Another easy check you can do yourself: rename one of the files that go wrong to a .zip extension, and then open it in a ZIP extractor. There should be a mimetype file in the archive root, with the following content when opened in a text editor:
application/epub+zip
If the file is missing, or if it contains something else then that could explain your results to some degree. In that case I would expect FIDO to give a hit for the ZIP container, rather than the XHTML inside it. So this might also indicate some problem with the way Fido handles containers ...
Just my 2 cents ...
Johan
from fido.
HI Johan,
Indeed, the regex is '(?s)\A.{0,0}PK\x03\x04.{26}mimetypeapplication/epub+zip' and the epub file is well-formed (also checked with epub_validator) and recognised as epub by Fido, but also recognised as:
fmt/103,"Extensible Hypertext Markup Language","XHTML 1.1","application/xhtml+xml","container"
This happens on a few epubs and all of them happen to store the content uncompressed. I assume that fido is confused by the XHTML it sees in the file.

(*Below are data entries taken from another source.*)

-- ==== Sys2Proof/Machine/Ops.lean ====
section
/-! DEFINITION. The named operations over the state: access to contexts and the map, the frame check, the ring port's queues and
arbiter (chapter 1), and the output images (chapter 9). -/

namespace Sys2Proof.Machine

/-! ## Access -/

/-- The context of a spot (R56). -/
def State.spot (s : State) (i : SpotId) : SpotContext := s.spots.get i

/-- Change the context of a spot. -/
def State.modSpot (s : State) (i : SpotId) (f : SpotContext → SpotContext) : State :=
  { s with spots := s.spots.set i.val (f (s.spot i)) i.isLt }

/-- The context of a compressor (R137). -/
def State.comp (s : State) (c : CompId) : Compressor := s.comps.get c

/-- Change the context of a compressor. -/
def State.modComp (s : State) (c : CompId) (f : Compressor → Compressor) : State :=
  { s with comps := s.comps.set c.val (f (s.comp c)) c.isLt }

/-- The spot record of a spot, or `none` for an empty slot (R38). -/
def State.record (s : State) (i : SpotId) : Option SpotRecord := s.table.get i

/-- A field of the spot record, read at the moment it is used (R38); `none` for an empty slot, which no rule that
reads a field meets. -/
def State.recordField (s : State) (i : SpotId) (f : SpotRecord → Nat) : Nat :=
  match s.record i with
  | some r => f r
  | none => 0

/-- The condition values of a spot (R31). -/
def State.values (s : State) (i : SpotId) : Conditions := (s.conditions.get i).values

/-- The changed latches of a spot (R34). -/
def State.latches (s : State) (i : SpotId) : Conditions := (s.conditions.get i).latches

/-! ## The map -/

/-- The entry at an index (R17). -/
def entryAt (m : List (Nat × MapEntry)) (i : Nat) : Option MapEntry :=
  match m with
  | [] => none
  | (k, e) :: rest => if k = i then some e else entryAt rest i

/-- Put an entry at an index, keeping the indexes rising. -/
def putEntry (m : List (Nat × MapEntry)) (i : Nat) (e : MapEntry) : List (Nat × MapEntry) :=
  match m with
  | [] => [(i, e)]
  | (k, d) :: rest =>
    if i < k then (i, e) :: (k, d) :: rest
    else if i = k then (i, e) :: rest
    else (k, d) :: putEntry rest i e

/-- Make an index absent. -/
def dropEntry (m : List (Nat × MapEntry)) (i : Nat) : List (Nat × MapEntry) :=
  m.filter (fun p => p.1 != i)

/-- The present entry of a role and owner: "the spot's METER" and the like (R18). -/
def findRole (m : List (Nat × MapEntry)) (r : Role) (owner : Nat) : Option (Nat × MapEntry) :=
  m.find? (fun p => decide (p.2.role = r) && decide (p.2.owner = owner))

/-- The present entry with a key (R24). -/
def findKey (m : List (Nat × MapEntry)) (node channel : Byte) : Option (Nat × MapEntry) :=
  m.find? (fun p => decide (p.2.node = node) && decide (p.2.channel = channel))

/-- The entry of a role a spot owns. -/
def State.spotEntry (s : State) (r : Role) (i : SpotId) : Option (Nat × MapEntry) :=
  findRole s.imap r (spotNumber i)

/-- The entry of a role a compressor owns. -/
def State.compEntry (s : State) (r : Role) (c : CompId) : Option (Nat × MapEntry) :=
  findRole s.imap r (compNumber c)

/-- The entry of a role of the spot's receiving tank; missing where the spot has no record (R31). -/
def State.tankEntry (s : State) (r : Role) (i : SpotId) : Option (Nat × MapEntry) :=
  match s.record i with
  | some rec => findRole s.imap r rec.tank
  | none => none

Unfortunately the epub files are commercial and I cannot share them. I created a dummy epub which shows the same issue. I have created a compressed and an uncompressed version. It is important to put the xhtml files early in the epub for the issue to pop up. Both epubs are exactly the same, the only difference is the compression.
compressed.epub: https://drive.google.com/file/d/0Bwh-YeRijm-GU0JYTGpQNXJLZkU/edit?usp=sharing
uncompressed.epub: https://drive.google.com/file/d/0Bwh-YeRijm-GTUU0VmlaOFRTMTA/edit?usp=sharing
from fido.
Hi Kris,
Thanks for uploading the samples, this makes things a lot clearer. I did some tests with other ID tools:
- Version 5.09 of the Unix File tool identifies both EPUBS as
application/epub+zip
. Interestingly an older version (I think 5.04, but not sure) of File on my home PC also mis-identified the uncompressed EPUB as HTML. - Apache Tika 1.5 also correctly identifies both EPUBS as
application/epub+zip
, even after deliberately changing the file extensions.

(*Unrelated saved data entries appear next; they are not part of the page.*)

/-- R68: VAP_POS OPEN is confirmed in OPENING. -/
def State.enterPressurising (s : State) (i : SpotId) : State :=
  let s := s.modSpot i (fun x => { x with travel := none, state := .pressurising })
  let s := (s.startPressurise i).handDemand i .push
  ((s.announce i).takeReport i).causeTest i

/-- R69: the pressure differential reaches the start difference. -/
def State.enterUnloading (s : State) (i : SpotId) : State :=
  let s := s.modSpot i (fun x => { x with pressurise := none })
  let s := s.writeValve .liqCmd i .opened
  let s := s.modSpot i (fun x => { x with liquidConfirmed := false, window := .empty, state := .unloading })
  (s.startTravel i .liqPos .opened).announce i

/-- R71: LIQ_POS OPEN is confirmed in UNLOADING. -/
def State.liquidOpened (s : State) (i : SpotId) : State :=
  s.modSpot i (fun x => { x with travel := none, liquidConfirmed := true, window := .empty })

/-- The entry to LIQUID_CLOSING that liquid end and STOP share (R72, R77). -/
def State.enterLiquidClosing (s : State) (i : SpotId) : State :=
  let s := s.writeValve .liqCmd i .closed
  let s := (s.setState i .liquidClosing).startTravel i .liqPos .closed
  (s.holdOrNone i).announce i

/-- R73: LIQ_POS CLOSED is confirmed in LIQUID_CLOSING. -/
def State.enterRecovery (s : State) (i : SpotId) : State :=
  let s := s.modSpot i (fun x => { x with travel := none, state := .recovery, sub := some .pass, passCount := 0 })
  let s := s.handDemand i .recover
  ((s.announce i).takeReport i).causeTest i

/-- R129: a recovery pass ends. -/
def State.endPass (s : State) (i : SpotId) : State :=
  let s := s.modSpot i (fun x => { x with pass := none, passCount := x.passCount + 1, sub := some .settle })
  (s.handDemand i .none).startSettle i

/-- R130: a new pass begins at a settle expiry. -/
def State.beginPass (s : State) (i : SpotId) : State :=
  let s := s.modSpot i (fun x => { x with settle := none, sub := some .pass })
  (s.handDemand i .recover).takeReport i

/-- The pending outcome recovery gives (R131). -/
def recoveryOutcome (settled stopMark : Bool) : Ending :=
  if stopMark then .stopped else if settled then .delivered else .deliveredHeel

/-- R131 and R74: recovery ends and the spot enters CLOSING. -/
def State.endRecovery (s : State) (i : SpotId) (settled : Bool) : State :=
  let s := s.modSpot i (fun x =>
    { x with settle := none, sub := none, heel := !settled,
             pendingOutcome := some (recoveryOutcome settled x.stopMark) })
  let s := s.writeValve .vapCmd i .closed
  ((s.setState i .closing).startTravel i .vapPos .closed).announce i

/-- R130 at the expiry of the settle timer: the last car pressure against the residual target plus the rebound
allowance. Nothing falls where the spot has no bound record or P_CAR value, which R63 rules out (log 24). -/
def State.settleTest (s : State) (i : SpotId) : State :=
  match s.carPressure i, s.boundRecord i with
  | some p, some r =>
    if p ≤ (r.residual : Int) + (s.recordField i (·.rebound) : Int) then s.endRecovery i true
    else if (s.spot i).passCount < Config.passMaximum then s.beginPass i
    else s.endRecovery i false
  | _, _ => s

/-! ## Transfer endings (R54, R75) -/

/-- The end record of a bound period with the given figures, passes and marks (R54). -/
def endRecordOf (s : State) (i : SpotId) (r : CarRecord) (o : Ending) (a : Accumulators) (passes : Nat)
    (excessSeen heel : Bool) : EndRecord where
  spot := i
  outcome := o
  credited := a.credited
  rejected := a.rejected
  gross := a.gross
  net := a.net
  mass := a.mass
  remaining := r.declared * 1000 - a.net
  passes := passes
  finalPressure := s.carPressure i
  tempClamped := a.tempClamped
  short := decide (a.net < r.declared * 900)
  excessSeen := excessSeen
  heel := heel

/-- The end record is written into the record BOUND to the spot, which becomes DONE, and the spot's link names it
(R54, R75). A record never started is written from zero figures (R54, R79, log 33). -/
def State.writeEndRecord (s : State) (i : SpotId) (o : Ending) (started : Bool) : State :=
  let x := s.spot i
  let write := fun (r : CarRecord) =>
    { r with
      status := .done
      endRecord := some
        (if started then endRecordOf s i r o x.acc x.passCount x.excessSeen x.heel
         else endRecordOf s i r o .zero 0 false false) }
  let held := boundPosition s.manifest i
  ({ s with manifest := changeBound s.manifest i write }).modSpot i (fun x => { x with lastHeld := held })

/-- Every running timer of the spot stops (R75). -/
def State.stopTimers (s : State) (i : SpotId) : State :=
  s.modSpot i (fun x =>
    { x with travel := none, pressurise := none, suspendTimer := none, pass := none, settle := none })

/-- CLOSED is written into both valve latches of the spot (R75, R78). -/
def State.closeValves (s : State) (i : SpotId) : State :=
  (s.writeValve .liqCmd i .closed).writeValve .vapCmd i .closed

/-- R75: a transfer ends, up to the notices. -/
def State.finishTransfer (s : State) (i : SpotId) (o : Ending) (st : SpotState) (started : Bool) : State :=
  let s := ((s.stopTimers i).closeValves i).handDemand i .none
  let s := s.modSpot i (fun x => { x with grant := .none, causes := .empty, saved := none, sub := none })
  (s.writeEndRecord i o started).setState i st

/-- R75: a transfer ends with an outcome in a state; the state notice and then the transfer end notice are offered. -/
def State.endTransfer (s : State) (i : SpotId) (o : Ending) (st : SpotState) (started : Bool) : State :=
  match boundPosition s.manifest i with
  | some p => ((s.finishTransfer i o st started).announce i).transferEndNotice i p o
  | none => (s.finishTransfer i o st started).announce i

/-- R80: a fault ends a transfer in an active state. -/
def State.faultSpot (s : State) (i : SpotId) (o : Ending) : State :=
  if s.isActive i then s.endTransfer i o .faulted true else s

/-- VACANT if the spot's record has enabled set to yes, DISABLED otherwise (R82, R83, R87). -/
def State.restState (s : State) (i : SpotId) : SpotState :=
  match s.record i with
  | some r => if r.enabled then .vacant else .disabled
  | none => .disabled

/-! ## Readiness, bond and arms (R62, R80) -/

/-- BOND_OK, ARM_LIQ and ARM_VAP are all true (R62). -/
def State.allConnected (s : State) (i : SpotId) : Bool :=
  (s.values i).bondOk && (s.values i).armLiq && (s.values i).armVap

/-- R62: the spot moves between IDENTIFIED and READY as the conditions stand. -/
def State.readiness (s : State) (i : SpotId) : State :=
  match (s.spot i).state with
  | .identified => if s.allConnected i then s.changeState i .ready else s
  | .ready => if s.allConnected i then s else s.changeState i .identified
  | _ => s

/-- A bond or arm sample is delivered: a false condition is a fault in an active state (R80), otherwise R62. -/
def State.connectionReport (s : State) (i : SpotId) (holds : Bool) (o : Ending) : State :=
  if s.isActive i then (if holds then s else s.faultSpot i o) else s.readiness i

/-- A bond or arm entry goes stale: bond lost, or arm disconnected (R30). -/
def State.connectionLost (s : State) (i : SpotId) (o : Ending) : State :=
  if s.isActive i then s.faultSpot i o
  else if (s.spot i).state = .ready then s.changeState i .identified
  else s

/-! ## Tags (R59 to R61) -/

/-- The first WAITING record whose car number equals the tag becomes BOUND to the spot (R59). -/
def bindFirst (m : List CarRecord) (i : SpotId) (chars : List Byte) : Option (List CarRecord) :=
  match m with
  | [] => none
  | c :: rest =>
    if c.status = .waiting ∧ c.car = chars then some ({ c with status := .bound i } :: rest)
    else (bindFirst rest i chars).map (fun l => c :: l)

/-- R59: a tag is matched against the manifest for a VACANT spot. The report of UNKNOWN_TAG is a re-evaluation of its own
(log 35). -/
def State.matchTag (s : State) (i : SpotId) (chars : List Byte) : State :=
  match bindFirst s.manifest i chars with
  | some m =>
    let s := ({ s with manifest := m }).modSpot i (fun x => { x with lastHeld := none })
    ((s.reportUnknownTag i false).changeState i .identified).readiness i
  | none => s.reportUnknownTag i true

/-- The bound record returns to WAITING at its place, and the spot's links become none (R60, R87). -/
def State.unbind (s : State) (i : SpotId) : State :=
  ({ s with manifest := changeBound s.manifest i (fun c => { c with status := .waiting }) }).modSpot i
    (fun x => { x with lastHeld := none })

/-- The tag equals the car number of the bound record (R60, R61). -/
def State.sameCar (s : State) (i : SpotId) (chars : List Byte) : Bool :=
  match s.boundRecord i with
  | some r => decide (r.car = chars)
  | none => false

/-- A tag sample is delivered to a spot (R58 to R61). Where another tag matches no record, the SPOT_STATE notice of VACANT is
offered before the CHANGED notice of UNKNOWN_TAG (R60 against R28 and R188: log 43, DESIGN CHOICE). -/
def State.deliverTag (s : State) (i : SpotId) (chars : List Byte) : State :=
  match (s.spot i).state with
  | .vacant => s.matchTag i chars
  | .identified => if s.sameCar i chars then s else ((s.unbind i).changeState i .vacant).matchTag i chars
  | .ready => if s.sameCar i chars then s else ((s.unbind i).changeState i .vacant).matchTag i chars
  | .disabled => s
  | .complete => s
  | .faulted => s
  | .opening => if s.sameCar i chars then s else s.faultSpot i .faultCarMismatch
  | .pressurising => if s.sameCar i chars then s else s.faultSpot i .faultCarMismatch
  | .unloading => if s.sameCar i chars then s else s.faultSpot i .faultCarMismatch
  | .liquidClosing => if s.sameCar i chars then s else s.faultSpot i .faultCarMismatch
  | .recovery => if s.sameCar i chars then s else s.faultSpot i .faultCarMismatch
  | .closing => if s.sameCar i chars then s else s.faultSpot i .faultCarMismatch
  | .suspended => if s.sameCar i chars then s else s.faultSpot i .faultCarMismatch

/-! ## Pressures and positions -/

/-- R69: the pressure differential test in PRESSURISING. -/
def State.differentialTest (s : State) (i : SpotId) : State :=
  match s.carPressure i, s.tankPressure i with
  | some p, some t => if (s.recordField i (·.dpStart) : Int) ≤ p - t then s.enterUnloading i else s
  | _, _ => s

/-- R93: PRESSURE_HIGH after a car pressure sample. -/
def pressureCause (maximum : Nat) (p : Int) (c : Causes) : Causes :=
  if (maximum : Int) < p then { c with pressureHigh := true }
  else if p ≤ (maximum : Int) - 20 then { c with pressureHigh := false }
  else c

/-- A P_CAR sample is delivered to a spot: PRESSURE_HIGH first (R93), then the test of the state the spot was and
still is in: the differential test of R69 in PRESSURISING, the pass test of R128 in RECOVERY PASS (log 37). -/
def State.deliverCarPressure (s : State) (i : SpotId) (p : Int) : State :=
  match s.boundRecord i with
  | none => s
  | some r =>
    let x := s.spot i
    let t := s.changeCauses i (pressureCause r.maxPressure p)
    let y := t.spot i
    if x.state = .pressurising ∧ y.state = .pressurising then t.differentialTest i
    else if x.state = .recovery ∧ y.state = .recovery ∧ y.sub = some .pass ∧ p ≤ (r.residual : Int) then t.endPass i
    else t

/-- A P_TANK sample is delivered to a spot of the tank (R69). -/
def State.deliverTankPressure (s : State) (i : SpotId) : State :=
  if (s.spot i).state = .pressurising then s.differentialTest i else s

/-- A position sample is delivered to a spot: it confirms the awaited position of a running travel timer, and the rule
of the state acts (R66 to R68, R71, R73, R76). -/
def State.deliverPosition (s : State) (i : SpotId) (r : Role) (p : Position) : State :=
  let x := s.spot i
  match x.travel with
  | none => s
  | some t =>
    if t.role = r ∧ t.position = p then
      match x.state with
      | .opening => s.enterPressurising i
      | .unloading => s.liquidOpened i
      | .liquidClosing => s.enterRecovery i
      | .closing => s.endTransfer i (x.pendingOutcome.getD .aborted) .complete true
      | _ => s
    else s

/-! ## Trip entry and RESET_PART (R86, R87) -/

/-- R86: on trip entry each active transfer ends TRIPPED, in ascending spot order. -/
def State.tripSpots (s : State) : State :=
  allSpots.foldl (fun s i => s.faultSpot i .tripped) s

/-- R87 for one spot. -/
def State.resetSpot (s : State) (i : SpotId) : State :=
  let rest := s.restState i
  if s.isActive i then (s.endTransfer i .reset rest true).reportUnknownTag i false
  else
    let s :=
      match (s.spot i).state with
      | .identified => s.unbind i
      | .ready => s.unbind i
      | _ => s
    let s := s.reportUnknownTag i false
    if (s.spot i).state = rest then s else s.changeState i rest

/-- R87: RESET_PART at the spots, in ascending spot order. -/
def State.resetSpots (s : State) : State := allSpots.foldl State.resetSpot s

end Sys2Proof.Machine
end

If I look at the Fido signature for fmt/103, it seems that it is looking for a HTML-specific pattern within the first 1024 bytes of the file. Since the ZIP file is uncompressed, Fido will find this. In think the solution here will be to add the following to the epub entry:
<has_priority_over>fmt/103</has_priority_over>
Since this only cover XHTML 1.1 I suppose additional entries may be needed here for other formats that can live inside an EPUB container (see the EPUB specs for this). It should be possible to make this work without using the file extension info.
I suppose this will affect DROID/PRONOM as well, since that is the upstream source of Fido's sigs.
I hope this helps.
Johan
from fido.
Update to above comment: DROID (6.1.3) identifies these files correctly, so this issue appears to be restricted to Fido.
from fido.
Seems to me that is is a PRONOM issue.
Consider fmt/103. The signature is seeking:
BOF (maximum offset 1024):
0x3C21444F43545950452068746D6C205055424C494320222D2F2F5733432F2F445444205848544D4C20312E31
(<!DOCTYPE html PUBLIC "-//W3C//DTD XHTML 1.1)
VAR:
3C68746D6C20786D6C6E733D22687474703A2F2F7777772E77332E6F72672F313939392F7868746D6C22 then 3C7469746C653E then 3C2F7469746C653E
(<html xmlns="http://www.w3.org/1999/xhtml") then later (<title>) then later still (</title>)
In the uncompressed sample file provided, the BOF sequence begins at offset 709, so the file conforms to fmt/103.
Consider fmt/483. This signature is seeking:
504B0304{26}6D696D65747970656170706C69636174696F6E2F657075622B7A6970
(PK..) i.e. zip stub. then 26 bytes later (mimetypeapplication/epub+zip)
This too is present in the sample file, so the file also conforms to fmt/483.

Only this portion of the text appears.